• WHAT TO WORK ON: What lines in the records below include the word "presetFmt"? Return each one.
INPUT RECORDS START
/-- A gather of one element of 4 bytes into the scratchpad. -/
def gatherCmd : EngCmd :=
  { op := .gath, blk := 0, seq := 1, active := true, params := engParams 0 1024 1 (3 * 64), indices := [0] }
theorem witness_gather_group : let s := (housed (.nop (rr 255 255 255 255))).setDm 0 fun x => { x with gathq := [gatherCmd] }
    (s.dm 0).gathq[0]? = some gatherCmd ∧ gatherCmd.gathers = true ∧ gatherCmd.esz = 4 ∧
      (gatherCmd.left.filter fun k => match (s.engX 0 gatherCmd k .load (gatherCmd.elemVa k)).2 with
        | .ok pa => s.homeNo pa == 0
        | _ => false) = [0] ∧ (s.serveElems 0 gatherCmd [0]).2.2.isNone = true ∧ s.storesBefore 0 0 gatherCmd.mark = false ∧
      s.canTouch 0 1 = true := by decide +kernel

theorem witness_launch_start : let s : State :=
      { dealing 0 with launches := [(1, { card := launchCard 0, st := .waiting })] }
    let l := s.launch 1
    s.firstWaiting 1 = true ∧ l.isGraph = false ∧ l.ngb = 0 ∧ (s.chipFit l.chipSize).isSome = true ∧
      (match (s.dispRead l.ctx l.kAddr (8 * l.kCount)).2 with
        | .bytes kb => kb.length == 8 * l.kCount
        | _ => false) = true := by decide +kernel

theorem witness_end_block : ∃ e, ((asked 8).die 0).entries.find? (fun e => e.token == 1) = some e ∧ e.kind ∈ [6, 7, 8, 9] ∧
    e.blk = some 0 ∧ (tget (asked 8).blocks 0).isSome = true ∧ (asked 8).has 0 3 = true :=
  ⟨_, rfl, by decide, rfl, rfl, rfl⟩

/-- A load of host memory behind port 0, whose half is asked for, over a trained link in role 2. -/
def hostLoad : Load :=
  { seq := 0, blk := 0, tid := 3, va := 2 ^ 48, cid := 0, line := 2 ^ 41, off := 0, size := .b32, dest := 4 }
def linked : State :=
  let s := (housed (.nop (rr 255 255 255 255))).setCore 0 fun x => { x with loads := [hostLoad] }
  (s.setHalf (2 ^ 41) 0 fun h => { h with asked := some (0, false) }).setLink 1 fun x =>
    { x with cxlrole := 2, cxlup := true }
theorem witness_link_down : (linked.link 1).cxlup = true ∧ (linked.link 1).cxlrole = 2 ∧ linked.jobs = [] ∧
    hostLoad ∈ (linked.core 0).loads ∧ linked.loadOut 0 hostLoad = true ∧ (linked.block 0).core = 0 ∧
    linked.handles 0 10 3 ∧ linked.has 0 3 = true ∧ (linked.thread 0 3).inh = false ∧ (linked.thread 0 3).st ≠ .exited := by
  unfold State.handles; decide +kernel
theorem witness_link_up : let s := State.reset.setLink 3 fun x => { x with cxlrole := 1 }
    (s.link 3).cxlrole = 1 ∧ (s.link 3).cxlup = false ∧
      ((s.setLink 3 fun x => { x with cxlup := true }).link 3).cxlup = true := by decide +kernel
theorem witness_flits : let s : State := { State.reset with mod := { State.reset.mod with devnum := 2, route := [(5, 1)] } }
    let t := s.setLink (wofortPlace 0).1 fun x => { x with wup := [((wofortPlace 0).2, true)] }
    5 ≠ s.mod.devnum.toNat ∧ tgetD s.mod.route 5 0 ≠ 0 ∧ tgetD (t.link (wofortPlace 0).1).wup (wofortPlace 0).2 false = true ∧
      t.canTouch 0 128 = true := by decide +kernel
theorem witness_boot : State.reset.inFlash [] [] [] 0 = true := by decide +kernel
theorem witness_management : (∀ boot ∈ [Boot.rom, .loader, .supervisor], boot ≠ .stopped) ∧ State.reset.mod.boot = .rom := by
  decide

theorem witness_bundle_forming : let s := (housed (.nop (rr 255 255 255 255))).setThread 0 3 fun h =>
      { h with st := .ready, hdr := some 0 }
    let s : State := { s with bundles := [] }
    let y := (((s.dissolves 0).pollWaits 0).headers 0).gathers 0
    (s.blocks.map (·.1)) = [0] ∧ ((s.block 0).threads.map (·.1)) = List.range 16 ∧
      ((y.groups 0).map fun g => (g.tids, g.w, g.aged || !g.held)) = [([3], 32, true)] ∧ (y.core 0).resv = none ∧
      0 < unitCount 32 ∧ ∀ q ∈ unitQuads 32 0, q ∈ y.freeQuads 0 := by decide +kernel

/-- Core 0 of die 0 holds one ATOM of word 0 of line 7, whose line the die owns. -/
def atomic (st : LState) : State :=
  (storing st).setCore 0 fun x => { x with fifo := x.fifo.map fun e =>
    { e with kind := .atoms [{ tid := 3, off := 0, op := .add, size := 4, opnd := 5, dest := some 4 }] } }
theorem witness_atoms : ∀ st ∈ [LState.E, .M], ∃ e l, ((atomic st).core 0).entry? 0 = some e ∧
    (atomic st).entryReady 0 e = true ∧ (atomic st).l2 0 7 = some l ∧ l.st = some st ∧ l.loc = [] ∧
      ((atomic st).sliceLoad 0 7).1 < 49152 ∧ tget ((atomic st).core 0).l1 7 = none := by
  intro st h; exact ⟨_, _, rfl, by revert st; decide +kernel, rfl, rfl, rfl, by revert st; decide +kernel⟩
theorem witness_red : let e : Entry := { seq := 0, blk := 0, tids := [3], line := 7, kind := .red ⟨.add, false, 0⟩ [(3, 0, 5)] }
    let s := ((storing .U).setCore 0 fun x => { x with fifo := [e] }).setL2 0 7 { st := some .U, tag := some ⟨.add, false, 0⟩ }
    (s.core 0).entry? 0 = some e ∧ s.entryReady 0 e = true ∧ tget (s.core 0).l1 7 = none := by decide +kernel

/-- A command of the epilogue engine whose slot has been read out, and the tile of 16 rows by 32 s8 elements that it fills. -/
def drained (ctl : Nat) : EpiCmd :=
  { blk := 0, q := 0, params := List.replicate 12 0 ++ leBytes 4 ctl ++ List.replicate 48 0, tid := 3, draining := true,
    out := some [], fval := presetFmt 0 }
theorem witness_epilogue_tile : let c := drained 0x800
    let x : Tile := { base := 1024, st := .filling, rows := 15, cols := 31, fval := presetFmt 0 }
    let s := (tiled (.nop (rr 255 255 255 255)) x).setCore 0 fun k => { k with epiq := [c] }
    (s.core 0).epiq.find? (·.out.isSome) = some c ∧ c.toTile = true ∧ c.of32 = false ∧ x.layout = 0 ∧
      x.cont = (fmtOf c.fval).cont ∧ c.ro + 16 ≤ x.r ∧ c.co + 32 ≤ x.c ∧ x.pins = 0 ∧ s.has 0 3 = true ∧ s.rooted 0 := by
  unfold State.rooted; decide +kernel
theorem witness_epilogue_global : let c := drained 0
    let s := (housed (.nop (rr 255 255 255 255))).setCore 0 fun k => { k with epiq := [c] }
    let e : EngCmd := { op := .bcopy, blk := 0, seq := 0 }
    let p := s.engWrite 0 e ((List.range 4).map fun n => (n, n, 0))
    c.toTile = false ∧ c.rowBytes ≠ 0 ∧ p.stop = none ∧ p.faults = [] ∧ p.s.away = s.away ∧
      (p.s.core 0).epiq = (s.core 0).epiq ∧ (p.s.dm 0).locks = (s.dm 0).locks := by decide +kernel

/-- Die 1 holds a dirty line 7 and is asked for it by the home, for die 2. -/
def answering (h : HState) (l : LState) (m : MsgKind) (r : Req) : State :=
  let s := State.reset.setHome 7 fun x =>
    { x with st := h, owner := 1, dies := 2, tag := some ⟨.add, false, 0⟩, txn := some { die := 2, req := r, wait := [1] } }
  { s.setL2 1 7 { st := some l, data := [(0, 5)], tag := some ⟨.add, false, 0⟩ } with msgs := [⟨1, 7, m⟩] }
theorem witness_answers : ∀ e ∈ [(HState.E, LState.M, MsgKind.fwdShare, Req.getS), (.O, .O, .fwdOwn, .getM),
      (.W, .W, .recall, .getS), (.U, .U, .recall, .getS)],
    let s := answering e.1 e.2.1 e.2.2.1 e.2.2.2
    s.msgs.find? (fun x => x.die == 1 && x.line == 7 && x.kind != .publish) = some ⟨1, 7, e.2.2.1⟩ ∧
      ((s.homeOf 7).txn.map (·.wait)) = some [1] ∧ (s.l2 1 7).bind (·.st) = some e.2.1 ∧ (s.homeOf 7).host = 0 ∧
      (s.homeOf 7).devs = 0 ∧ ∀ c ∈ coresOf 1, tget (s.core c).l1 7 = none := by decide +kernel

/-! ## Boot -/

/-- SHAKE256 of no bytes, to 256 bits, as published with its standard. -/
theorem test_shake256 : beVal (shake256 [] 32) = 0x46B9DD2B0BA88D13233B3FEB743EEB243FCD52EA62B81B82B50C27646ED5762F := by
  decide +kernel
theorem test_shake_padding : (shakePadded (List.replicate 135 0)).length = 136 ∧
    (shakePadded (List.replicate 136 0)).length = 272 := by decide +kernel
theorem test_slh_lengths : slhVerifies [] [] [] = false := by decide +kernel

/-! ## A step runs the word it fetches -/

theorem test_step_fetches : ((State.reset.withFetchWord 64 0x30E0405FFFF00040).work.head?.map fun w => match w with
    | .issue b v => ((State.reset.withFetchWord 64 0x30E0405FFFF00040).nextInstr b v).2
    | _ => none) = some (some (.popc (rr 4 5 255 255))) := by decide +kernel
theorem test_reset_memory : Memory.wf State.reset.mem = true := by decide

end Sys2Proof.Tests
end

section
/-! PROOFS. Byte order: the bytes of a number, in a list, in memory, in a line, in a code word and in a register pair (R4). -/

namespace Sys2Proof.Machine

/-! ## The bytes of a number -/

@[simp] theorem length_leBytes (n v : Nat) : (leBytes n v).length = n := by
  induction n generalizing v with
  | zero => rfl
  | succ n ih => simp [leBytes, ih]

@[simp] theorem getElem_leBytes (n v i : Nat) (h : i < (leBytes n v).length) :
    (leBytes n v)[i] = BitVec.ofNat 8 (v / 256 ^ i) := by
  induction n generalizing v i with
  | zero => simp at h
  | succ n ih =>
    cases i with
    | zero => simp [leBytes]
    | succ i => simp [leBytes, ih, Nat.div_div_eq_div_mul, Nat.pow_succ']

theorem leVal_lt (l : List Byte) : leVal l < 256 ^ l.length := by
  induction l with
  | nil => simp [leVal]
  | cons b r ih =>
    have hb : b.toNat < 256 := b.isLt
    simp only [leVal, List.length_cons, Nat.pow_succ']
    omega

theorem leVal_div_mod (l : List Byte) (i : Nat) (h : i < l.length) : leVal l / 256 ^ i % 256 = l[i].toNat := by
  induction l generalizing i with
  | nil => simp at h
  | cons b r ih =>
    have hb : b.toNat < 256 := b.isLt
    cases i with
    | zero => simp only [leVal, Nat.pow_zero, List.getElem_cons_zero]; omega
    | succ i =>
      have tail : (b.toNat + 256 * leVal r) / 256 = leVal r := by omega
      rw [leVal, Nat.pow_succ', ← Nat.div_div_eq_div_mul, tail]
      exact ih i (by simpa using h)

theorem leBytes_leVal (l : List Byte) : leBytes l.length (leVal l) = l := by
  refine List.ext_getElem (by simp) fun i _ h => BitVec.eq_of_toNat_eq ?_
  rw [getElem_leBytes, BitVec.toNat_ofNat]
  exact leVal_div_mod l i h

theorem leVal_leBytes (n v : Nat) : leVal (leBytes n v) = v % 256 ^ n := by
  induction n generalizing v with
  | zero => simp [leBytes, leVal, Nat.mod_one]
  | succ n ih => simp [leBytes, leVal, ih, Nat.pow_succ', Nat.mod_mul]

/-! ## Memory -/

@[simp] theorem length_mbytes (m : Mem) (a n : Nat) : (mbytes m a n).length = n := by
  induction n generalizing a with
  | zero => rfl
  | succ n ih => simp [mbytes, ih]

@[simp] theorem getElem_mbytes (m : Mem) (a n i : Nat) (h : i < (mbytes m a n).length) :
    (mbytes m a n)[i] = mget m (a + i) := by
  induction n generalizing a i with
  | zero => simp at h
  | succ n ih =>
    cases i with
    | zero => rfl
    | succ i => simp [mbytes, ih, Nat.add_assoc, Nat.add_comm 1]

theorem mread_lt (m : Mem) (a n : Nat) : mread m a n < 256 ^ n := by
  simpa [mread] using leVal_lt (mbytes m a n)

theorem mread_div_mod (m : Mem) (a n : Nat) {i : Nat} (h : i < n) :
    mread m a n / 256 ^ i % 256 = (mget m (a + i)).toNat := by
  rw [mread, leVal_div_mod _ i (by simpa using h), getElem_mbytes]

theorem mget_mwrite (m : Mem) (a n v k : Nat) :
    mget (mwrite m a n v) k = if a ≤ k ∧ k < a + n then BitVec.ofNat 8 (v / 256 ^ (k - a)) else mget m k := by
  unfold mwrite
  split
  · next h =>
    have inside := mget_mputs_inside (leBytes n v) m a (k - a) (by rw [length_leBytes]; omega)
    rwa [Nat.add_sub_cancel' h.1, getElem_leBytes] at inside
  · next h => exact mget_mputs_outside _ m a k (by rw [length_leBytes]; omega)

/-! ## A line -/

theorem lineVal_lt (l : LineBytes) (o n : Nat) : lineVal l o n < 256 ^ n := by
  simpa [lineVal] using leVal_lt ((List.range n).map fun i => tgetD l (o + i) 0)

theorem lineVal_div_mod (l : LineBytes) (o n : Nat) {i : Nat} (h : i < n) :
    lineVal l o n / 256 ^ i % 256 = (tgetD l (o + i) 0).toNat := by
  rw [lineVal, leVal_div_mod _ i (by simpa using h), List.getElem_map, List.getElem_range]

theorem tget_lineOfBytes (l : List Byte) (o k : Nat) :
    tget (lineOfBytes o l) k = if o ≤ k then l[k - o]? else none := by
  induction l generalizing o with
  | nil => simp [lineOfBytes]
  | cons b r ih =>
    have tail : lineOfBytes o (b :: r) = (o, b) :: lineOfBytes (o + 1) r := by
      simp [lineOfBytes, List.mapIdx_cons, Nat.add_assoc, Nat.add_comm 1]
    rw [tail, tget, ih]
    rcases Nat.lt_trichotomy o k with h | h | h
    · rw [if_neg (by omega), if_pos (by omega), if_pos (by omega), show k - o = k - (o + 1) + 1 by omega,
        List.getElem?_cons_succ]
    · simp [h]
    · rw [if_neg (by omega), if_neg (by omega), if_neg (by omega)]

theorem lineOf_eq_lineOfBytes (o n v : Nat) : lineOf o n v = lineOfBytes o (leBytes n v) := rfl

theorem tget_lineOf (o n v k : Nat) :
    tget (lineOf o n v) k = if o ≤ k ∧ k < o + n then some (BitVec.ofNat 8 (v / 256 ^ (k - o))) else none := by
  rw [lineOf_eq_lineOfBytes, tget_lineOfBytes]
  by_cases ho : o ≤ k
  · by_cases hk : k < o + n
    · rw [if_pos ho, if_pos ⟨ho, hk⟩, List.getElem?_eq_getElem (by rw [length_leBytes]; omega), getElem_leBytes]
    · rw [if_pos ho, if_neg (by omega), List.getElem?_eq_none (by rw [length_leBytes]; omega)]
  · rw [if_neg ho, if_neg (by omega)]

/-! ## A code word -/

@[simp] theorem length_wordBytes (w : DWord) : (wordBytes w).length = 8 := length_leBytes 8 _

theorem wordBytes_eq_fld (w : DWord) : wordBytes w = (List.range 8).map fun k => fld w (8 * k) 8 := by
  refine List.ext_getElem (by simp) fun i _ _ => ?_
  simp only [wordBytes, getElem_leBytes, List.getElem_map, List.getElem_range, fld]
  apply BitVec.eq_of_toNat_eq
  simp [Nat.shiftRight_eq_div_pow, Nat.pow_mul]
INPUT RECORDS END
• TASK OUTPUT:
    out := some [], fval := presetFmt 0 }
    let x : Tile := { base := 1024, st := .filling, rows := 15, cols := 31, fval := presetFmt 0 }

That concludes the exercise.